Even though the biggest effects will happen if companies took the responsibility of making fast fashion’s effects less harmful, there are ways that the individual can help. These include shopping at second hand stores, donating clothes instead of throwing them away, washing your clothes less often, and researching companies before buying from them. Patagonia has been recycling soda bottles and turning them into fibers that make their clothing items since 1993 (Claudio). Another great way is to educate yourself and others on the issue. Living so far away from the people that this issue tends to affect most can create ignorance and apathy to the problem. It can be hard as a person living in America to have an encounter which enables them to want to bring change. As Bobbie Harro says in The Cycle of Liberation the waking up stage is usually caused by a critical incident that creates cognitive dissonance (Harro, 629). As an American living in today’s society, I believe we have become numb to the bad news we see on our phones, and by living so far away from the problem can make it hard to create an incident great enough to cause the cognitive dissonance needed in order to start the cycle of liberation. One way to try and bring some empathy back to the issue is to remember what Rushworth M. Kidder calls the “Golden Rule: Do to others what you would like them to do to you” (Kidder, 8). Trying to put yourself in the shoes of an 11 year old Banladeshi child who is working forty-five plus hours a week, working to sew almost 500 pairs of pants for about a dollar a day (Worstall).

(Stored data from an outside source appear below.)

/-- F4: an illegal word. -/
theorem test_illegal_word_step :
    yields (run 0x0123 s0) (failed .unimplementedInstruction 0x200 0x0123) = true := by decide

/-! Control flow -/

/-- C1. -/
theorem test_nop : yields (run 0x0000 s0) (okAt 0x202) = true := by decide

/-- C2: the popped entry is kept. -/
theorem test_ret :
    yields (run 0x00EE (withStack 1)) (fun t => okAt 0x346 t && t.sp = 0 && t.stack[0] = 0x346) = true := by decide

/-- C3. -/
theorem test_ret_underflow : yields (run 0x00EE s0) (failed .stackUnderflow 0x200 0x00EE) = true := by decide

/-- C5: a target is not checked. -/
theorem test_jp : yields (run 0x1FFF s0) (okAt 0xFFF) = true := by decide

/-- C7: the sixteenth entry. -/
theorem test_call :
    yields (run 0x2ABC (withStack 15)) (fun t => okAt 0xABC t && t.sp = 16 && t.stack[15] = 0x202) = true := by decide

/-- C8. -/
theorem test_call_overflow :
    yields (run 0x2ABC (withStack 16)) (fun t => failed .stackOverflow 0x200 0x2ABC t && t.sp = 16) = true := by decide

/-- C9, C10. -/
theorem test_se_byte :
    yields (run 0x3A42 (s1 0xA 0x42)) (okAt 0x204) = true ∧ yields (run 0x3A42 (s1 0xA 0x43)) (okAt 0x202) = true := by
  decide

/-- C11, C12. -/
theorem test_sne_byte :
    yields (run 0x4A42 (s1 0xA 0x42)) (okAt 0x202) = true ∧ yields (run 0x4A42 (s1 0xA 0x43)) (okAt 0x204) = true := by
  decide

/-- C13, C14: the default polarity. -/
theorem test_se_registers_default :
    yields (run 0x5120 (s2 1 7 2 7)) (okAt 0x202) = true ∧ yields (run 0x5120 (s2 1 7 2 9)) (okAt 0x204) = true := by
  decide

/-- C15, C16: the other polarity. -/
theorem test_se_registers_other :
    yields (run 0x5120 (otherPolarity (s2 1 7 2 7))) (okAt 0x204) = true ∧
    yields (run 0x5120 (otherPolarity (s2 1 7 2 9))) (okAt 0x202) = true := by decide

/-- C18, C19. -/
theorem test_sne_registers :
    yields (run 0x9120 (s2 1 7 2 7)) (okAt 0x202) = true ∧ yields (run 0x9120 (s2 1 7 2 9)) (okAt 0x204) = true := by
  decide

/-- C22: the largest pc, not masked. -/
theorem test_jp_v0 : yields (run 0xBFFF (s1 0 0xFF)) (okAt 0x10FE) = true := by decide

/-! Arithmetic and logic -/

/-- A1. -/
theorem test_ld_byte : yields (run 0x6F12 s0) (fun t => okAt 0x202 t && t.reg 0xF = 0x12) = true := by decide

/-- A3: no carry flag. -/
theorem test_add_byte :
    yields (run 0x7203 (s2 2 0xFE 0xF 0x55)) (fun t => okAt 0x202 t && t.reg 2 = 1 && t.reg 0xF = 0x55) = true := by decide

/-- A4. -/
theorem test_copy : yields (run 0x8120 (s1 2 0x9C)) (fun t => okAt 0x202 t && t.reg 1 = 0x9C) = true := by decide

/-- A5: VF is not cleared. -/
theorem test_or :
    yields (run 0x8121 ((s2 1 0xF0 2 0x0F).setReg 0xF 0x77)) (fun t => t.reg 1 = 0xFF && t.reg 0xF = 0x77) = true := by
  decide

/-- A6. -/
theorem test_and : yields (run 0x8122 (s2 1 0xF0 2 0x3C)) (fun t => t.reg 1 = 0x30) = true := by decide

/-- A7. -/
theorem test_xor : yields (run 0x8123 (s2 1 0xFF 2 0x0F)) (fun t => t.reg 1 = 0xF0) = true := by decide

/-- A9, E5. -/
theorem test_add_carry :
    yields (run 0x8014 (s2 0 0xFF 1 1)) (fun t => okAt 0x202 t && t.reg 0 = 0 && t.reg 0xF = 1) = true := by decide

/-- A12, A13: VF as destination and as source. -/
theorem test_add_vf :
    yields (run 0x8F14 (s2 0xF 0xFF 1 2)) (fun t => t.reg 0xF = 1) = true ∧
    yields (run 0x81F4 (s2 1 0x10 0xF 0x20)) (fun t => t.reg 1 = 0x30 && t.reg 0xF = 0) = true := by decide

/-- A14, E6. -/
theorem test_sub_borrow : yields (run 0x8015 (s2 0 5 1 10)) (fun t => t.reg 0 = 0xFB && t.reg 0xF = 0) = true := by
  decide

/-- A16, A17: no borrow of equals, and the flag over the difference. -/
theorem test_sub_vf :
    yields (run 0x8005 (s1 0 0x33)) (fun t => t.reg 0 = 0 && t.reg 0xF = 1) = true ∧
    yields (run 0x8F15 (s2 0xF 3 1 1)) (fun t => t.reg 0xF = 1) = true := by decide

/-- A19: y = F is ignored. -/
theorem test_shr : yields (run 0x82F6 (s2 2 4 0xF 9)) (fun t => t.reg 2 = 2 && t.reg 0xF = 0) = true := by decide

/-- A20: VF ends as its old bit 0. -/
theorem test_shr_vf : yields (run 0x8F06 (s1 0xF 3)) (fun t => t.reg 0xF = 1) = true := by decide

/-- A21, A22. -/
theorem test_subn :
    yields (run 0x8017 (s2 0 10 1 5)) (fun t => t.reg 0 = 0xFB && t.reg 0xF = 0) = true ∧
    yields (run 0x8017 (s2 0 5 1 10)) (fun t => t.reg 0 = 5 && t.reg 0xF = 1) = true := by decide

/-- A24. -/
theorem test_shl : yields (run 0x830E (s1 3 0x81)) (fun t => t.reg 3 = 2 && t.reg 0xF = 1) = true := by decide

/-- A26: VF ends as its old bit 7. -/
theorem test_shl_vf : yields (run 0x8F0E (s1 0xF 0x80)) (fun t => t.reg 0xF = 1) = true := by decide

/-- A28 with its draw given: 0xA7 and 0x0F is 0x07. -/
theorem test_rnd_draw : (rndWith 0xA7 0 0x0F s0).reg 0 = 0x07 := by decide

/-- R176: one draw is consumed; A30's zero does not depend on the draw. -/
theorem test_rnd_step : yields (run 0xC000 s0) (fun t => okAt 0x202 t && t.draws = 1) = true := by decide

/-! Index and memory -/

/-- M1. -/
theorem test_ld_i : yields (run 0xA123 s0) (fun t => okAt 0x202 t && t.I = 0x123) = true := by decide

/-- M3, M4: the wrap, and no flag. -/
theorem test_add_i :
    yields (run 0xF01E ((s1 0 2).setI 0xFFFF)) (fun t => t.I = 1) = true ∧
    yields (run 0xF01E ((s2 0 1 0xF 0x11).setI 0xFFF)) (fun t => t.I = 0x1000 && t.reg 0xF = 0x11) = true := by decide

/-- M8: unmasked. -/
theorem test_ld_f : yields (run 0xF029 (s1 0 0xFF)) (fun t => okAt 0x202 t && t.I = 0x4FB) = true := by decide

Overall, fast fashion is the product of heavy consumerism; which in turn has led to companies producing clothing as quick and cheap as possible in order to account for the growing necessity of clothes that are on trend. This has led to unethical practices by outsourcing labor to the cheapest countries (which are cheap because all of the workers are severely underpaid). It has also led to damages in the environment: including the ocean, atmosphere and other water sources near the factories that are contaminated with dyes. Some ways to combat this are to bring awareness to the issue, call out companies who don’t use sustainable and ethical practices, and to donate clothes and buy clothes from second hand stores. In order to combat the problems that come from fast fashion it takes both the micro and macro levels. On the micro level we have to stop throwing away good clothes, research companies before buying from them, and practice washing them less. On the macro level we need to make sure workers rights are being respected by creating global organizations and we need to find better ways to make the clothes last longer with fibers that are able to decompose. It’s important not to forget the people on the other side of the world just because they are far from us. “When a diverse group of people have…created critical transformation together, we teach the lesson of hope and peace…we become more human, more whole, more authentic, more integrated, and by living this way, we increase the likelihood that the human species will survive” (Harro Liberation 633).